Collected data
---------------

/-! ## `respond` -/

@[simp] theorem State.respond_cfg (s : State) (st : BusStatus) (o : Bool) (n : Nat) : (s.respond st o n).cfg = s.cfg := rfl
@[simp] theorem State.respond_busy (s : State) (st : BusStatus) (o : Bool) (n : Nat) : (s.respond st o n).busy = false := rfl
@[simp] theorem State.respond_cmd (s : State) (st : BusStatus) (o : Bool) (n : Nat) : (s.respond st o n).cmd = s.cmd := rfl
@[simp] theorem State.respond_resp (s : State) (st : BusStatus) (o : Bool) (n : Nat) : (s.respond st o n).resp = respWord st o n := rfl
@[simp] theorem State.respond_wbuf (s : State) (st : BusStatus) (o : Bool) (n : Nat) : (s.respond st o n).wbuf = s.wbuf := rfl
@[simp] theorem State.respond_rbuf (s : State) (st : BusStatus) (o : Bool) (n : Nat) : (s.respond st o n).rbuf = s.rbuf := rfl
@[simp] theorem State.respond_rbufValid (s : State) (st : BusStatus) (o : Bool) (n : Nat) : (s.respond st o n).rbufValid = s.rbufValid := rfl
@[simp] theorem State.respond_rbufFree (s : State) (st : BusStatus) (o : Bool) (n : Nat) : (s.respond st o n).rbufFree = s.rbufFree := rfl
@[simp] theorem State.respond_now (s : State) (st : BusStatus) (o : Bool) (n : Nat) : (s.respond st o n).now = s.now := rfl
@[simp] theorem State.respond_buses (s : State) (st : BusStatus) (o : Bool) (n : Nat) : (s.respond st o n).buses = s.buses := rfl
@[simp] theorem State.respond_cs (s : State) (st : BusStatus) (o : Bool) (n : Nat) : (s.respond st o n).cs = s.cs := rfl
@[simp] theorem State.respond_rings (s : State) (st : BusStatus) (o : Bool) (n : Nat) : (s.respond st o n).rings = s.rings := rfl
@[simp] theorem State.respond_handlers (s : State) (st : BusStatus) (o : Bool) (n : Nat) : (s.respond st o n).handlers = s.handlers := rfl
@[simp] theorem State.respond_txlog (s : State) (st : BusStatus) (o : Bool) (n : Nat) : (s.respond st o n).txlog = s.txlog := rfl
@[simp] theorem State.respond_i2clog (s : State) (st : BusStatus) (o : Bool) (n : Nat) : (s.respond st o n).i2clog = s.i2clog := rfl
@[simp] theorem State.respond_spilog (s : State) (st : BusStatus) (o : Bool) (n : Nat) : (s.respond st o n).spilog = s.spilog := rfl
@[simp] theorem State.respond_notify (s : State) (st : BusStatus) (o : Bool) (n : Nat) : (s.respond st o n).notify = s.notify := rfl
@[simp] theorem State.respond_inputs (s : State) (st : BusStatus) (o : Bool) (n : Nat) : (s.respond st o n).inputs = s.inputs := rfl
@[simp] theorem State.respond_env (s : State) (st : BusStatus) (o : Bool) (n : Nat) : (s.respond st o n).env = s.env := rfl
@[simp] theorem State.respond_draws (s : State) (st : BusStatus) (o : Bool) (n : Nat) : (s.respond st o n).draws = s.draws := rfl
@[simp] theorem State.respond_bus (s : State) (st : BusStatus) (o : Bool) (n : Nat) (c : BusId) :
    (s.respond st o n).bus c = s.bus c := rfl
@[simp] theorem State.respond_csOf (s : State) (st : BusStatus) (o : Bool) (n : Nat) (e : DevId) :
    (s.respond st o n).csOf e = s.csOf e := rfl
@[simp] theorem State.respond_ring (s : State) (st : BusStatus) (o : Bool) (n : Nat) (e : DevId) :
    (s.respond st o n).ring e = s.ring e := rfl
@[simp] theorem State.respond_handler (s : State) (st : BusStatus) (o : Bool) (n : Nat) (c : BusId) :
    (s.respond st o n).handler c = s.handler c := rfl
@[simp] theorem State.respond_txlogOf (s : State) (st : BusStatus) (o : Bool) (n : Nat) (c : BusId) :
    (s.respond st o n).txlogOf c = s.txlogOf c := rfl
@[simp] theorem State.respond_i2clogOf (s : State) (st : BusStatus) (o : Bool) (n : Nat) (c : BusId) :
    (s.respond st o n).i2clogOf c = s.i2clogOf c := rfl
@[simp] theorem State.respond_spilogOf (s : State) (st : BusStatus) (o : Bool) (n : Nat) (c : BusId) :
    (s.respond st o n).spilogOf c = s.spilogOf c := rfl
@[simp] theorem State.respond_rbufByte (s : State) (st : BusStatus) (o : Bool) (n : Nat) (i : Nat) :
    (s.respond st o n).rbufByte i = s.rbufByte i := rfl
@[simp] theorem State.respond_devOpt (s : State) (st : BusStatus) (o : Bool) (n : Nat) (e : DevId) :
    (s.respond st o n).dev? e = s.dev? e := rfl
@[simp] theorem State.respond_busCfgOpt (s : State) (st : BusStatus) (o : Bool) (n : Nat) (c : BusId) :
    (s.respond st o n).busCfg? c = s.busCfg? c := rfl
@[simp] theorem State.respond_busIs (s : State) (st : BusStatus) (o : Bool) (n : Nat) (c : BusId) (k : TransportKind) :
    (s.respond st o n).busIs c k = s.busIs c k := rfl
@[simp] theorem State.respond_busTxOnly (s : State) (st : BusStatus) (o : Bool) (n : Nat) (c : BusId) :
    (s.respond st o n).busTxOnly c = s.busTxOnly c := rfl
@[simp] theorem State.respond_defaultTimeout (s : State) (st : BusStatus) (o : Bool) (n : Nat) (c : BusId) :
    (s.respond st o n).defaultTimeout c = s.defaultTimeout c := rfl
@[simp] theorem State.respond_hasCs (s : State) (st : BusStatus) (o : Bool) (n : Nat) (e : DevId) :
    (s.respond st o n).hasCs e = s.hasCs e := rfl
@[simp] theorem State.respond_owns (s : State) (st : BusStatus) (o : Bool) (n : Nat) (c : BusId) (e : DevId) :
    (s.respond st o n).owns c e = s.owns c e := rfl
@[simp] theorem State.respond_age (s : State) (st : BusStatus) (o : Bool) (n : Nat) (c : BusId) :
    (s.respond st o n).age c = s.age c := rfl
@[simp] theorem State.respond_elapsed (s : State) (st : BusStatus) (o : Bool) (n : Nat) (c : BusId) :
    (s.respond st o n).elapsed c = s.elapsed c := rfl
@[simp] theorem State.respond_remaining (s : State) (st : BusStatus) (o : Bool) (n : Nat) (c : BusId) :
    (s.respond st o n).remaining c = s.remaining c := rfl
@[simp] theorem State.respond_isHandler (s : State) (st : BusStatus) (o : Bool) (n : Nat) (c : BusId) (e : DevId) :
    (s.respond st o n).isHandler c e = s.isHandler c e := rfl
@[simp] theorem State.respond_rxEnabled (s : State) (st : BusStatus) (o : Bool) (n : Nat) (c : BusId) :
    (s.respond st o n).rxEnabled c = s.rxEnabled c := rfl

---------------

#### REQUIRED WORK:
The answer is the line containing "(s.respond st o n).busIs" together with every line after it in the records, repeated exactly and with nothing else.

#### ANSWER SPACE:
    (s.respond st o n).busIs c k = s.busIs c k := rfl
@[simp] theorem State.respond_busTxOnly (s : State) (st : BusStatus) (o : Bool) (n : Nat) (c : BusId) :
    (s.respond st o n).busTxOnly c = s.busTxOnly c := rfl
@[simp] theorem State.respond_defaultTimeout (s : State) (st : BusStatus) (o : Bool) (n : Nat) (c : BusId) :
    (s.respond st o n).defaultTimeout c = s.defaultTimeout c := rfl
@[simp] theorem State.respond_hasCs (s : State) (st : BusStatus) (o : Bool) (n : Nat) (e : DevId) :
    (s.respond st o n).hasCs e = s.hasCs e := rfl
@[simp] theorem State.respond_owns (s : State) (st : BusStatus) (o : Bool) (n : Nat) (c : BusId) (e : DevId) :
    (s.respond st o n).owns c e = s.owns c e := rfl
@[simp] theorem State.respond_age (s : State) (st : BusStatus) (o : Bool) (n : Nat) (c : BusId) :
    (s.respond st o n).age c = s.age c := rfl
@[simp] theorem State.respond_elapsed (s : State) (st : BusStatus) (o : Bool) (n : Nat) (c : BusId) :
    (s.respond st o n).elapsed c = s.elapsed c := rfl
@[simp] theorem State.respond_remaining (s : State) (st : BusStatus) (o : Bool) (n : Nat) (c : BusId) :
    (s.respond st o n).remaining c = s.remaining c := rfl
@[simp] theorem State.respond_isHandler (s : State) (st : BusStatus) (o : Bool) (n : Nat) (c : BusId) (e : DevId) :
    (s.respond st o n).isHandler c e = s.isHandler c e := rfl
@[simp] theorem State.respond_rxEnabled (s : State) (st : BusStatus) (o : Bool) (n : Nat) (c : BusId) :
    (s.respond st o n).rxEnabled c = s.rxEnabled c := rfl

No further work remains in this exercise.